И Меженецкий был так страшен, что доктор поспешил уйти.

X

Произошло ли это от приемов лекарств, или он пережил кризис, или поднявшаяся злоба на доктора вылечила его, но с этой поры он взял себя в руки и начал совсем другую жизнь.

«Вечно держать меня здесь они не могут и не станут, — думал он. — Освободят же когда-нибудь. Может быть, — что всего вероятнее, — изменится режим (наши продолжают работать), и потому надо беречь жизнь, чтобы выйти сильным, здоровым и быть в состоянии продолжать работу».

Он долго обдумывал наилучший для этой цели образ жизни и придумал так: ложился он в девять часов и заставлял себя лежать — спать или не спать, все равно — до пяти часов утра. В пять часов он вставал, убирался, умывался, делал гимнастику и потом, как он себе говорил, шел по делам. И в воображении он шел по Петербургу, с Невского на Надеждинскую, стараясь представлять себе все то, что могло встретиться ему на этом переходе: вывески, дома, городовые, встречающиеся экипажи и пешеходы. В Надеждинской он входил в дом своего знакомого и сотрудника, и там они, вместе с пришедшими товарищами, обсуживали предстоящее предприятие. Шли прения, споры. Меженецкий говорил и за себя и за других. Иногда он говорил вслух, так что часовой в окошечко делал ему замечания, но Меженецкий не обращал на него никакого внимания и продолжал свой воображаемый петербургский день. Пробыв часа два у приятеля, он возвращался домой и обедал, сначала в воображении, а потом в действительности, тем обедом, который ему приносили, и ел всегда умеренно. Потом он, в воображении, сидел дома и занимался то историей, математикой и иногда, по воскресеньям, литературой. Занятие историей состояло в том, что он, избрав какую-нибудь эпоху и народ, вспоминал факты и хронологию. Занятие математикой состояло в том, что он делал наизусть выкладки и геометрические задачи. (Он особенно любил это занятие.) По воскресеньям он вспоминал Пушкина, Гоголя, Шекспира и сам сочинял.

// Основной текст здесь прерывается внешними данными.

-- ==== Sys2Proof/Laws/Keeps.lean ====
section
/-! SUPPORT. A law of the state that each shared operation keeps is kept by every command and by every step. -/

namespace Sys2Proof.Machine

/-- A request frame is handed to the meaning that exec gives its request. -/
theorem handRequest_eq_exec (i : Instr) (p : Port) (s : State) (h : requestPort i = some p) :
    handRequest i s = exec i s := by
  cases i <;> simp [requestPort] at h <;> rfl

/-- A law that a change of a port which leaves its queue as it was, the passing of a microsecond, and the meaning of each command
keep. -/
structure Keeps (L : State → Prop) : Prop where
  port : ∀ s p f, (∀ u : PortUnit, (f u).queue = u.queue) → L s → L (s.modPort p f)
  rest : ∀ s q, L s → L { s with pending := q }
  tick : ∀ s, L s → L (tick s)
  hardReset : ∀ s : State, L s →
    L { State.reset with pending := s.pending, headA := resetHead .a s.headA, headB := resetHead .b s.headB }
  restart : ∀ s, L s → L s.restarted
  setBlock : ∀ size s, L s → L (setBlockBody size s).1
  fetchNotice : ∀ p s, L s → L (fetchNoticeBody p s).1
  mapEdit : ∀ s, L s → L (mapEditBody s).1
  mapActivate : ∀ s, L s → L (mapActivateBody s).1
  writeSite : ∀ site f s, L s → L (writeSiteBody site f s).1
  clearSite : ∀ site s, L s → L (clearSiteBody site s).1
  writePins : ∀ first count entries s, L s → entries.length = count.toNat →
    L (writePinsBody first count entries s).1
  setKeepout : ∀ distance s, L s → L (setKeepoutBody distance s).1
  lockSites : ∀ first count s, L s → L (lockSitesBody first count s).1
  unlockSites : ∀ first count s, L s → L (unlockSitesBody first count s).1
  disposeSite : ∀ site s, L s → L (disposeSiteBody site s).1
  writeProfile : ∀ pinType holeClass count seatForce points s, L s → points.length = count.toNat →
    L (writeProfileBody pinType holeClass count seatForce points s).1
  clearProfile : ∀ pinType holeClass s, L s → L (clearProfileBody pinType holeClass s).1
  copyBank : ∀ s, L s → L (copyBankBody s).1
  swapBanks : ∀ s, L s → L (swapBanksBody s).1
  setTool : ∀ head laneCount toolCode lanes s, L s → lanes.length = laneCount.toNat →
    L (setToolBody head laneCount toolCode lanes s).1
  setHead : ∀ head setting value s, L s → L (setHeadBody head setting value s).1
  keepSettings : ∀ value s, L s → L (keepSettingsBody value s).1
  setLine : ∀ head line value s, L s → L (setLineBody head line value s).1
  claim : ∀ site kind wait h s, L s → L (claimBody site kind wait h s).1
  release : ∀ h s, L s → L (releaseBody h s).1
  cancelWait : ∀ h s, L s → L (cancelWaitBody h s).1
  arm : ∀ h s, L s → L (armBody h s).1
  start : ∀ h s, L s → L (startBody h s).1
  abort : ∀ h s, L s → L (abortBody h s).1
  resume : ∀ h s, L s → L (resumeBody h s).1
  headClear : ∀ h s, L s → L (headClearBody h s).1
  armWatch : ∀ slot site lane s, L s → L (armWatchBody slot site lane s).1
  disarmWatch : ∀ slot s, L s → L (disarmWatchBody slot s).1
  frame : ∀ h f s, L s → L (s.acceptFrame h f)
  idle : ∀ h s, L s → L (s.linkIdle h)
  silence : ∀ h s t, L s → execSilenceTimerExpiry h s = .next t → L t
  dwell : ∀ h s t, L s → execDwellTimerExpiry h s = .next t → L t
  pulse : ∀ h s, L s → L (s.modLines h (fun l => { l with pulse := none }))
  completion : ∀ h s, L s → L (s.completeComposition h)
  reevaluation : ∀ h s w, L s → (s.head h).waiting = some w → L (s.reevaluate h w)
  interlock : ∀ h level s, L s →
    L ((s.modLines h (fun l => { l with interlockHigh := level })).interlockMoved h (interlockActive (s.head h)))

namespace Keeps

variable {L : State → Prop} (k : Keeps L)
include k

theorem mark {s : State} (p : Port) (hs : L s) : L (s.withMark p) := k.port s p _ (fun _ => rfl) hs

theorem reply {s : State} (p : Port) (code : Byte) (status : Status) (payload : List Byte) (hs : L s) :
    L (s.withReply p code status payload) := k.port s p _ (fun _ => rfl) hs

theorem answer {s : State} (p : Port) (code : Byte) (status : Status) (payload : List Byte) (hs : L s) :
    L (s.answer p code status payload) := k.port s p _ (fun _ => rfl) hs

theorem reception {s : State} (p : Port) (hs : L s) : L (s.endReception p) := k.port s p _ (fun _ => rfl) hs

theorem begun {s : State} (p : Port) (hs : L s) : L (s.beginTransaction p) := k.port s p _ (fun _ => rfl) hs

theorem judge (i : Instr) (p : Port) (body : State → State) (s : State) (hs : L s)
    (hb : lengthAgrees p i = true → ∀ u, L u → L (body u)) : L (judgeFrame i p body s) := by
  rcases judgeFrame_cases i p body s with ⟨_, h⟩ | ⟨_, _, h⟩ | ⟨_, _, _, h⟩ | ⟨_, _, _, _, h⟩ | ⟨_, _, _, ha, h⟩
  · rw [h]; exact k.mark p hs
  · rw [h]; exact k.reply p _ _ _ hs
  · rw [h]; exact k.reply p _ _ _ hs
  · rw [h]; exact k.reply p _ _ _ hs
  · rw [h]; exact hb ha _ (k.begun p hs)

theorem request (i : Instr) (p : Port) (body : State → Answer) (s : State) (hs : L s)
    (hb : lengthAgrees p i = true → ∀ u, L u → L (body u).1) : L (receive i p body s) :=
  k.judge i p _ s hs (fun ha u hu => k.answer p _ _ _ (hb ha u hu))

omit k in
theorem named (p : Port) (head : Option Byte) (body : Head → State → Answer) (s : State) (hs : L s)
    (hb : ∀ h u, L u → L (body h u).1) : L (onNamedHead p head body s).1 := by
  unfold onNamedHead
  split
  · exact hb _ _ hs
  · exact hs

omit k in
theorem own (p : Port) (body : Head → State → Answer) (s : State) (hs : L s)
    (hb : ∀ h u, L u → L (body h u).1) : L (onHead p body s).1 := by
  unfold onHead
  split
  · exact hb _ _ hs
  · exact hs

theorem opened (s : State) (p : Port) (kind : TransferKind) (count : Nat) (clamped : Bool) (hs : L s) :
    L (s.openTransfer p kind count clamped) := by
  unfold State.openTransfer State.formBlock
  exact k.port s p _ (fun _ => rfl) hs

theorem read (s : State) (p : Port) (hs : L s) : L (s.readReply p) := by
  rcases s.readReply_cases p with ⟨_, h⟩ | ⟨_, _, _, _, _, h⟩ | ⟨_, _, _, _, h⟩ | ⟨_, _, _, h⟩ <;>
    · rw [h]; exact k.port s p _ (fun _ => rfl) hs

theorem readSome (s : State) (p : Port) (n : Nat) (going : Option Reception) (hs : L s) :
    L (s.readBytes p n going) := by
  unfold State.readBytes
  split
  · exact k.port s p _ (fun _ => rfl) hs
  · exact k.port _ p _ (fun _ => rfl) (k.read _ p (k.reception p hs))

/-- The meaning of a request keeps the law. -/
theorem hand (i : Instr) (s t : State) (hs : L s) (h : handRequest i s = .next t) : L t := by
  cases i <;> simp only [handRequest] at h
  case identify p =>
    obtain rfl := Host.Outcome.next.inj h
    exact k.request _ _ _ _ hs (fun _ _ hu => hu)
  case fetchNotice p =>
    obtain rfl := Host.Outcome.next.inj h
    exact k.request _ _ _ _ hs (fun _ u hu => k.fetchNotice p u hu)
  case headStatus p b =>
    obtain rfl := Host.Outcome.next.inj h
    exact k.request _ _ _ _ hs (fun _ u hu => named p b _ u hu (fun _ _ hv => hv))
  case readRecord p site =>
    obtain rfl := Host.Outcome.next.inj h
    refine k.request _ _ _ _ hs (fun _ u hu => ?_); unfold readRecordBody; split <;> exact hu
  case restart p =>
    cases p
    · obtain rfl := Host.Outcome.next.inj h
      exact k.answer _ _ _ _ (k.restart s hs)
    · obtain rfl := Host.Outcome.next.inj h
      exact k.request _ _ _ _ hs (fun _ _ hu => hu)
    · obtain rfl := Host.Outcome.next.inj h
      exact k.request _ _ _ _ hs (fun _ _ hu => hu)
  case setBlock p size =>
    obtain rfl := Host.Outcome.next.inj h
    exact k.request _ _ _ _ hs (fun _ u hu => k.setBlock size u hu)
  case endTransfer p =>
    unfold execEndTransfer at h
    split at h <;> simp only [Host.Outcome.next.injEq] at h <;> subst h
    · exact k.answer _ _ _ _ (k.port _ _ _ (fun _ => rfl) (k.begun _ hs))
    · exact k.request _ _ _ _ hs (fun _ _ hu => hu)
  case mapEdit p =>
    obtain rfl := Host.Outcome.next.inj h
    exact k.request _ _ _ _ hs (fun _ u hu => k.mapEdit u hu)
  case mapActivate p =>
    obtain rfl := Host.Outcome.next.inj h
    exact k.request _ _ _ _ hs (fun _ u hu => k.mapActivate u hu)
  case writeSite p site f =>
    obtain rfl := Host.Outcome.next.inj h
    exact k.request _ _ _ _ hs (fun _ u hu => k.writeSite site f u hu)
  case clearSite p site =>
    obtain rfl := Host.Outcome.next.inj h
    exact k.request _ _ _ _ hs (fun _ u hu => k.clearSite site u hu)
  case writePins p first count entries =>
    obtain rfl := Host.Outcome.next.inj h
    exact k.request _ _ _ _ hs (fun ha u hu => k.writePins first count entries u hu (by simpa [lengthAgrees] using ha))
  case setKeepout p d =>
    obtain rfl := Host.Outcome.next.inj h
    exact k.request _ _ _ _ hs (fun _ u hu => k.setKeepout d u hu)
  case lockSites p a b =>
    obtain rfl := Host.Outcome.next.inj h
    exact k.request _ _ _ _ hs (fun _ u hu => k.lockSites a b u hu)
  case unlockSites p a b =>
    obtain rfl := Host.Outcome.next.inj h
    exact k.request _ _ _ _ hs (fun _ u hu => k.unlockSites a b u hu)
  case disposeSite p site =>
    obtain rfl := Host.Outcome.next.inj h
    exact k.request _ _ _ _ hs (fun _ u hu => k.disposeSite site u hu)
  case writeProfile p a b c d e =>
    obtain rfl := Host.Outcome.next.inj h
    exact k.request _ _ _ _ hs (fun ha u hu => k.writeProfile a b c d e u hu (by simpa [lengthAgrees] using ha))
  case clearProfile p a b =>
    obtain rfl := Host.Outcome.next.inj h
    exact k.request _ _ _ _ hs (fun _ u hu => k.clearProfile a b u hu)
  case copyBank p =>
    obtain rfl := Host.Outcome.next.inj h
    exact k.request _ _ _ _ hs (fun _ u hu => k.copyBank u hu)
  case readProfile p a b c =>
    obtain rfl := Host.Outcome.next.inj h
    refine k.request _ _ _ _ hs (fun _ u hu => ?_); unfold readProfileBody
    split
    · exact hu
    · split <;> exact hu
  case swapBanks p =>
    obtain rfl := Host.Outcome.next.inj h
    exact k.request _ _ _ _ hs (fun _ u hu => k.swapBanks u hu)
  case setTool p a b c d =>
    obtain rfl := Host.Outcome.next.inj h
    exact k.request _ _ _ _ hs (fun ha u hu => k.setTool a b c d u hu (by simpa [lengthAgrees] using ha))
  case setHead p a b c =>
    obtain rfl := Host.Outcome.next.inj h
    exact k.request _ _ _ _ hs (fun _ u hu => k.setHead a b c u hu)
  case keepSettings p v =>
    obtain rfl := Host.Outcome.next.inj h
    exact k.request _ _ _ _ hs (fun _ u hu => k.keepSettings v u hu)
  case setLine p a b c =>
    obtain rfl := Host.Outcome.next.inj h
    exact k.request _ _ _ _ hs (fun _ u hu => k.setLine a b c u hu)
  case claim p a b c =>
    obtain rfl := Host.Outcome.next.inj h
    exact k.request _ _ _ _ hs (fun _ u hu => own p _ u hu (fun hd v hv => k.claim a b c hd v hv))
  case release p =>
    obtain rfl := Host.Outcome.next.inj h
    exact k.request _ _ _ _ hs (fun _ u hu => own p _ u hu (fun hd v hv => k.release hd v hv))
  case cancelWait p =>
    obtain rfl := Host.Outcome.next.inj h
    exact k.request _ _ _ _ hs (fun _ u hu => own p _ u hu (fun hd v hv => k.cancelWait hd v hv))
  case arm p =>
    obtain rfl := Host.Outcome.next.inj h
    exact k.request _ _ _ _ hs (fun _ u hu => own p _ u hu (fun hd v hv => k.arm hd v hv))
  case start p =>
    obtain rfl := Host.Outcome.next.inj h
    exact k.request _ _ _ _ hs (fun _ u hu => own p _ u hu (fun hd v hv => k.start hd v hv))
  case abort p b =>
    obtain rfl := Host.Outcome.next.inj h
    exact k.request _ _ _ _ hs (fun _ u hu => named p b _ u hu (fun hd v hv => k.abort hd v hv))
  case resume p b =>
    obtain rfl := Host.Outcome.next.inj h
    exact k.request _ _ _ _ hs (fun _ u hu => named p b _ u hu (fun hd v hv => k.resume hd v hv))
  case headClear p b =>
    obtain rfl := Host.Outcome.next.inj h
    exact k.request _ _ _ _ hs (fun _ u hu => named p b _ u hu (fun hd v hv => k.headClear hd v hv))
  case readPins p a b c =>
    obtain rfl := Host.Outcome.next.inj h
    refine k.judge _ _ _ _ hs (fun _ u hu => ?_); unfold readPinsBody
    split
    · exact k.answer _ _ _ _ hu
    · split
      · exact k.answer _ _ _ _ hu
      · split
        · exact k.answer _ _ _ _ hu
        · exact k.opened _ _ _ _ _ hu
  case readSites p a b =>
    obtain rfl := Host.Outcome.next.inj h
    refine k.judge _ _ _ _ hs (fun _ u hu => ?_); unfold readSitesBody
    split
    · exact k.answer _ _ _ _ hu
    · exact k.opened _ _ _ _ _ hu
  case armWatch p a b c =>
    obtain rfl := Host.Outcome.next.inj h
    exact k.request _ _ _ _ hs (fun _ u hu => k.armWatch a b c u hu)
  case disarmWatch p a =>
    obtain rfl := Host.Outcome.next.inj h
    exact k.request _ _ _ _ hs (fun _ u hu => k.disarmWatch a u hu)
  case readTrace p a =>
    obtain rfl := Host.Outcome.next.inj h
    refine k.judge _ _ _ _ hs (fun _ u hu => ?_); unfold readTraceBody
    split
    · exact k.answer _ _ _ _ hu
    · split
      · exact k.answer _ _ _ _ hu
      · exact k.answer _ _ _ _ hu
      · exact k.answer _ _ _ _ hu
      · exact k.opened _ _ _ _ _ hu
  all_goals (obtain rfl := Host.Outcome.next.inj h; exact hs)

Перед сном он еще делал маленькую экскурсию, в воображении ведя с товарищами, мужчинами и женщинами, шуточные, веселые, иногда серьезные разговоры, иногда бывшие прежде, иногда вновь выдумываемые. И так шло дело до ночи. Перед сном он для упражнения делал в действительности две тысячи шагов в своей клетке и ложился на свою койку и большей частью засыпал.

На другой день было то же. Иногда он ехал на юг и подговаривал народ, начинал бунт и вместе с народом прогонял помещиков, раздавал землю крестьянам. Все это, однако, он воображал себе не вдруг, а постепенно, со всеми подробностями. В воображении его революционная партия везде торжествовала, правительственная власть слабела и была вынуждена созвать собор. Царская фамилия и все угнетатели народа исчезали, и устанавливалась республика, и он, Меженецкий, избирался президентом. Иногда он слишком скоро доходил до этого, и тогда начинал опять сначала и достигал цели другим способом.

Так он жил год, два, три, иногда отступая от этого строгого порядка жизни, но большей частью возвращаясь к нему. Управляя своим воображением, он освободился от непроизвольных галлюцинаций. Только изредка на него находили припадки бессонницы и видения, рожи, и тогда он глядел на отдушник и соображал, как он укрепит веревку, как сделает петлю и повесится. Но припадки эти продолжались недолго. Он преодолевал их.

Так прожил он почти семь лет. Когда срок его заключения кончился и его повезли на каторгу, он был вполне свеж, здоров и в полном обладании своих душевных сил.

XI

Везли его, как особенно важного преступника, одного, не давая ему сообщаться с другими. И только в красноярской тюрьме ему в первый раз удалось войти в общение с другими политическими преступниками, тоже ссылавшимися на каторгу; их было шесть человек — две женщины и четверо мужчин. Это были всё молодые люди нового склада, незнакомого Меженецкому. Это были революционеры следующего за ним поколения, его наследники, и потому они особенно интересовали его. Меженецкий ожидал встретить в них людей, идущих по его стопам и потому долженствующих высоко оценить все то, что было сделано их предшественниками, особенно им, Меженецким. Он готовился ласково и снисходительно обойтись с ними. Но, к неприятному удивлению его, эта молодежь не только не считала его своим предшественником и учителем, но обращалась с ним как бы снисходительно, обходя и извиняя его устарелые взгляды. По мнению их, этих новых революционеров, все то, что делал Меженецкий и его друзья, все попытки возмущения крестьян и, главное, террор и все убийства: губернатора Кропоткина, Мезенцова и самого Александра II — все это был ряд ошибок. Все это: привело только к реакции, торжествовавшей при Александре III и вернувшей общество назад, почти к крепостному праву. Путь освобождения народа, по мнению новых, был совсем иной.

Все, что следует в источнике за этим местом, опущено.